National Beef did not immediately respond to a request for comment from The Post.
To maintain the pace of production as business activity around the world ground to a halt, meatpacking companies and the USDA “jointly lobbied the White House to dissuade workers from staying home or to resign,” according to the report.
The USDA did not immediately respond to a request for comment from The Post.
In April 2020, the chief executives of Tyson, JBS USA, Smithfield Foods and other meatpacking companies had a call with Secretary of Agriculture Sonny Perdue, in which they asked him to “reinforce the need messages about the importance for our workforce to stay at work”. [president] or [vice president] and separately highlighted the need to clarify that “being afraid of COVID-19 is not a reason to quit your job and you are not eligible for unemployment compensation if you do.”
Shortly after, at a press conference, Pence delivered a “direct message to meatpacking workers” that “we need you to keep…showing up and doing your job,” warning recent “incidents of worker absenteeism,” the report said.
Tyson’s legal team drafted the proposed executive order that the companies used as justification to keep factories open, the investigation found, and the final version “adopted the themes and statutory directive set out in Tyson’s draft. , citing the Defense Production Act to ensure meatpacking plants “continue operations”.

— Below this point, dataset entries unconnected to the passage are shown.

/-! ### Updates -/

@[simp] theorem State.withSlot_setLink (l : LinkRec) :
    (s.withSlot x w).setLink n l = (s.setLink n l).withSlot x w := rfl
@[simp] theorem State.withSlot_setFrame (f : Option Frame) :
    (s.withSlot x w).setFrame g f = (s.setFrame g f).withSlot x w := rfl
@[simp] theorem State.withSlot_unqueue : (s.withSlot x w).unqueue n g = (s.unqueue n g).withSlot x w := rfl
@[simp] theorem State.withSlot_unhold : (s.withSlot x w).unhold g = (s.unhold g).withSlot x w := rfl
@[simp] theorem State.withSlot_pushTail (c : TrafficClass) :
    (s.withSlot x w).pushTail n c g = (s.pushTail n c g).withSlot x w := rfl
@[simp] theorem State.withSlot_pushHead (c : TrafficClass) :
    (s.withSlot x w).pushHead n c g = (s.pushHead n c g).withSlot x w := rfl
@[simp] theorem State.withSlot_pushHeld : (s.withSlot x w).pushHeld g = (s.pushHeld g).withSlot x w := rfl
@[simp] theorem State.withSlot_pushBacklog (i : ReleaseItem) :
    (s.withSlot x w).pushBacklog i = (s.pushBacklog i).withSlot x w := rfl
@[simp] theorem State.withSlot_routeLinkLost :
    (s.withSlot x w).routeLinkLost n = (s.routeLinkLost n).withSlot x w := rfl
@[simp] theorem State.withSlot_dropReply : (s.withSlot x w).dropReply n = (s.dropReply n).withSlot x w := rfl

@[simp] theorem State.withSlot_timingLinkLost :
    (s.withSlot x w).timingLinkLost n = (s.timingLinkLost n).withSlot x w := by
  unfold State.timingLinkLost
  by_cases h : s.timing.state.parent = some n
  · rw [if_pos h]
    exact if_pos h
  · rw [if_neg h]
    exact if_neg h

@[simp] theorem State.withSlot_signalIntake :
    (s.withSlot x w).signalIntake n = (s.signalIntake n).withSlot x w := by
  rw [State.signalIntake_eq, State.signalIntake_eq]
  rfl

/-! ### The drain test and the releases -/

@[simp] theorem State.withSlot_enterDrained :
    (s.withSlot x w).enterDrained n = (s.enterDrained n).withSlot x w := by
  simp [State.enterDrained]

@[simp] theorem State.withSlot_drainTest : (s.withSlot x w).drainTest n = (s.drainTest n).withSlot x w := by
  unfold State.drainTest
  by_cases h : (s.isRunning && (s.link n).state == .draining && s.queuedCount n == 0 && s.inFlightCount n == 0) = true
  · rw [if_pos h, ← State.withSlot_enterDrained]
    exact if_pos h
  · rw [if_neg h]
    exact if_neg h

@[simp] theorem State.withSlot_countFell : (s.withSlot x w).countFell n = (s.countFell n).withSlot x w := by
  simp [State.countFell]

@[simp] theorem State.withSlot_release (st : ReleaseStatus) :
    (s.withSlot x w).release g st = (s.release g st).withSlot x w := by
  cases hf : s.frame g with
  | none => rw [State.release_of_free st hf]; exact State.release_of_free st hf
  | some f =>
    have hf' : (s.withSlot x w).frame g = some f := hf
    by_cases hi : f.inFlight = true
    · rw [State.release_of_inFlight st hf hi, State.release_of_inFlight st hf' hi]
      rfl
    · cases hp : f.place with
      | queued m =>
        rw [State.release_of_queued st hf hp, State.release_of_queued st hf' hp]
        simp
      | held =>
        rw [State.release_of_held st hf hp, State.release_of_held st hf' hp]
        rfl
      | releasing st' =>
        rw [State.release_of_releasing st hf hp, State.release_of_releasing st hf' hp]
      | inRing m d => exact absurd (Frame.inFlight_iff.mpr ⟨m, d, .inl hp⟩) hi
      | fetched m d => exact absurd (Frame.inFlight_iff.mpr ⟨m, d, .inr hp⟩) hi

/-- Operations that do not depend on the slot do not when made one after another. -/
theorem State.withSlot_foldl {α : Type} {f : State → α → State}
    (hf : ∀ (s : State) (a : α), f (s.withSlot x w) a = (f s a).withSlot x w) (l : List α) :
    ∀ s : State, l.foldl f (s.withSlot x w) = (l.foldl f s).withSlot x w := by
  induction l with
  | nil => exact fun _ => rfl
  | cons a l ih => exact fun s => by rw [List.foldl_cons, List.foldl_cons, hf, ih]

@[simp] theorem State.withSlot_releaseAll (st : ReleaseStatus) (ts : List Tag) :
    ∀ s : State, (s.withSlot x w).releaseAll st ts = (s.releaseAll st ts).withSlot x w := by
  induction ts with
  | nil => exact fun _ => rfl
  | cons g ts ih => exact fun s => by rw [State.releaseAll, State.releaseAll, State.withSlot_release, ih]

@[simp] theorem State.withSlot_cutRelease : (s.withSlot x w).cutRelease n = (s.cutRelease n).withSlot x w :=
  State.withSlot_releaseAll ..

@[simp] theorem State.withSlot_releaseInFlight (st : ReleaseStatus) :
    (s.withSlot x w).releaseInFlight g st = (s.releaseInFlight g st).withSlot x w := by
  cases hi : (s.frame g).any Frame.inFlight with
  | false => rw [State.releaseInFlight_of_not st hi]; exact State.releaseInFlight_of_not st hi
  | true =>
    rw [State.releaseInFlight_of_inFlight st hi]
    exact State.releaseInFlight_of_inFlight (s := s.withSlot x w) st hi

/-! ### Placement, diversion and re-evaluation -/

@[simp] theorem State.withSlot_placeReturned (f : Frame) (target : Option LinkIx) :
    (s.withSlot x w).placeReturned g f target = (s.placeReturned g f target).withSlot x w := by
  unfold State.placeReturned
  cases target with
  | some m => rfl
  | none =>
    have hroom : (s.withSlot x w).heldRoom = s.heldRoom := rfl
    simp only [hroom]
    cases f.mode == .table && s.heldRoom <;> simp

@[simp] theorem State.withSlot_requeue : (s.withSlot x w).requeue g = (s.requeue g).withSlot x w := by
  unfold State.requeue
  simp only [State.withSlot_frame]
  cases s.frame g with
  | none => rfl
  | some f =>
    have hown : (s.withSlot x w).ownTarget f = s.ownTarget f := rfl
    simp only [hown, State.withSlot_lookup]
    cases !f.inFlight with
    | true => rfl
    | false => cases f.budget.getD 0 <;> simp

@[simp] theorem State.withSlot_expiryReturn :
    (s.withSlot x w).expiryReturn g = (s.expiryReturn g).withSlot x w := by
  unfold State.expiryReturn
  simp only [State.withSlot_frame]
  cases s.frame g with
  | none => rfl
  | some f =>
    have hown : (s.withSlot x w).ownTarget f = s.ownTarget f := rfl
    simp only [hown, State.withSlot_lookup]
    cases !f.inFlight with
    | true => rfl
    | false => by_cases he : f.expiry = 0 <;> simp [he]

theorem State.withSlot_divertOne (n : LinkIx) (s : State) (g : Tag) :
    (s.withSlot x w).divertOne n g = (s.divertOne n g).withSlot x w := by
  unfold State.divertOne
  simp only [State.withSlot_frame, State.withSlot_lookup]
  cases s.frame g with
  | none => rfl
  | some f =>
    cases hmode : f.mode with
    | via => simp only [hmode]
    | table =>
      cases hl : s.lookup f.dest with
      | none => simp only [hmode, hl]
      | some m => by_cases hm : m = n <;> simp [hmode, hl, hm, State.moveTail]

@[simp] theorem State.withSlot_divert : (s.withSlot x w).divert n = (s.divert n).withSlot x w :=
  State.withSlot_foldl (State.withSlot_divertOne n) _ s

theorem State.withSlot_reevaluateOne (s : State) (g : Tag) :
    (s.withSlot x w).reevaluateOne g = (s.reevaluateOne g).withSlot x w := by
  unfold State.reevaluateOne
  simp only [State.withSlot_frame, State.withSlot_lookup]
  cases s.frame g with
  | none => rfl
  | some f => cases hl : s.lookup f.dest <;> simp [hl]

@[simp] theorem State.withSlot_reevaluate : (s.withSlot x w).reevaluate = s.reevaluate.withSlot x w :=
  State.withSlot_foldl State.withSlot_reevaluateOne _ s

/-! ### The link's changes of state -/

@[simp] theorem State.withSlot_unblock : (s.withSlot x w).unblock n = (s.unblock n).withSlot x w := by
  simp [State.unblock]

@[simp] theorem State.withSlot_enterBlocked :
    (s.withSlot x w).enterBlocked n = (s.enterBlocked n).withSlot x w := by
  simp [State.enterBlocked]

@[simp] theorem State.withSlot_enterSilent : (s.withSlot x w).enterSilent n = (s.enterSilent n).withSlot x w := by
  simp [State.enterSilent, State.leaveUsable]

@[simp] theorem State.withSlot_drainBroken : (s.withSlot x w).drainBroken n = (s.drainBroken n).withSlot x w := by
  simp [State.drainBroken]

/-! ### Outcomes -/

@[simp] theorem State.withSlot_linkOutcome (o : TxOutcome) (a : Nat) (data : Bool) :
    (s.withSlot x w).linkOutcome n o a data = (s.linkOutcome n o a data).withSlot x w := by
  unfold State.linkOutcome
  simp only [State.withSlot_link, State.withSlot_setLink, State.withSlot_unblock, State.withSlot_enterBlocked,
    State.withSlot_drainBroken]
  cases !(s.link n).carrying with
  | true => rfl
  | false => cases o <;> simp only [Bool.false_eq_true, if_false] <;> split_ifs <;> rfl

@[simp] theorem State.withSlot_poolOutcome (o : TxOutcome) :
    (s.withSlot x w).poolOutcome g o = (s.poolOutcome g o).withSlot x w := by
  cases o <;> simp [State.poolOutcome]

@[simp] theorem State.withSlot_carriedOutcome (o : TxOutcome) (a : Nat) :
    (s.withSlot x w).carriedOutcome g n o a = (s.carriedOutcome g n o a).withSlot x w := by
  simp [State.carriedOutcome_eq]

@[simp] theorem State.withSlot_dataOutcome (o : TxOutcome) (a : Nat) :
    (s.withSlot x w).dataOutcome g n o a = (s.dataOutcome g n o a).withSlot x w := by
  unfold State.dataOutcome
  simp only [State.withSlot_isQuiescing, State.withSlot_link]
  by_cases hq : s.isQuiescing = true
  · simp [hq]
  · cases (s.link n).state <;> cases o <;> simp [hq]

@[simp] theorem State.withSlot_ownOutcome (node : NodeId) (o : TxOutcome) (a : Nat) :
    (s.withSlot x w).ownOutcome n node o a = (s.ownOutcome n node o a).withSlot x w := by
  unfold State.ownOutcome
  simp only [State.withSlot_isQuiescing, State.withSlot_link, State.withSlot_setLink, State.withSlot_linkOutcome]
  split_ifs <;> rfl

theorem State.withSlot_handleOutcome (r : InFlight) (o : TxOutcome) (a : Nat) :
    (s.withSlot x w).handleOutcome r o a = (s.handleOutcome r o a).withSlot x w := by
  unfold State.handleOutcome
  cases r.carried <;> simp

/-! ### The completion -/

theorem State.withSlot_retire (r : InFlight) : (s.withSlot x w).retire r = (s.retire r).withSlot x w := by
  unfold State.retire State.setMark
  cases index? 256 r.pos <;> rfl

theorem State.withSlot_drainAfter (k : Carried) : (s.withSlot x w).drainAfter k = (s.drainAfter k).withSlot x w := by
  unfold State.drainAfter
  cases k.link? <;> simp

theorem State.withSlot_completed (c : CompletionItem) (cs : List CompletionItem) (r : InFlight) :
    (s.withSlot x w).completed c cs r = (s.completed c cs r).withSlot x w := by
  have hd : (s.withSlot x w).dequeued cs = (s.dequeued cs).withSlot x w := rfl
  rw [State.completed, hd, State.withSlot_handleOutcome, State.withSlot_retire, State.withSlot_drainAfter]
  rfl

/-- R146: the record taken and what is done with it, whatever waits at the port. -/
theorem State.withSlot_takeCompletion : (s.withSlot x w).takeCompletion = s.takeCompletion.withSlot x w := by
  cases hq : s.completion.queue with
  | nil =>
    have hnone (t : State) (h : t.completion.queue = []) : t.takeCompletion = t := by
      unfold State.takeCompletion; rw [h]
    rw [hnone s hq, hnone (s.withSlot x w) hq]
  | cons c cs =>
    cases hm : s.matched c with
    | none =>
      rw [State.takeCompletion_of_unmatched hq hm, State.takeCompletion_of_unmatched (s := s.withSlot x w) hq hm]
      rfl
    | some r =>
      rw [State.takeCompletion_of_matched hq hm, State.takeCompletion_of_matched (s := s.withSlot x w) hq hm,
        State.withSlot_completed]

end Slot

end Sys2Proof.Machine
end

section
/-!
PROOF. A completion write that was WAITING is let in, and what waited behind it proceeds (R164, R168).
-/

namespace Sys2Proof.Machine

section Waiting
variable {s t : State} {x : Access} {xs : List Access}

“In the days leading up to President Trump’s issuance of the executive order, meatpacking industry representatives and companies – Smithfield and Tyson in particular – engaged in constant communications with Trump appointees. at the USDA, the National Economic Council, and the White House,” the report said. notes, including “calls between Smithfield CEO Ken Sullivan and White House Chief of Staff Mark Meadows; a joint call with Sullivan, Meadows and Tyson CEO Noel White; a call between White and Vice President Pence’s chief of staff, Marc Short; and a call from Meadows to White asking if White would be willing to meet with President Trump.
Short and Perdue declined to comment on the report. Meadows and Pence did not immediately respond to a request for comment.
The next day, after the order was released, the Trump White House reportedly “requested” that companies “release positive statements and social media about the president’s action on behalf of the industry, on the order she itself and how it will help ensure the food supply chain remains strong,” according to the report.
Aaron Gregg contributed to this report.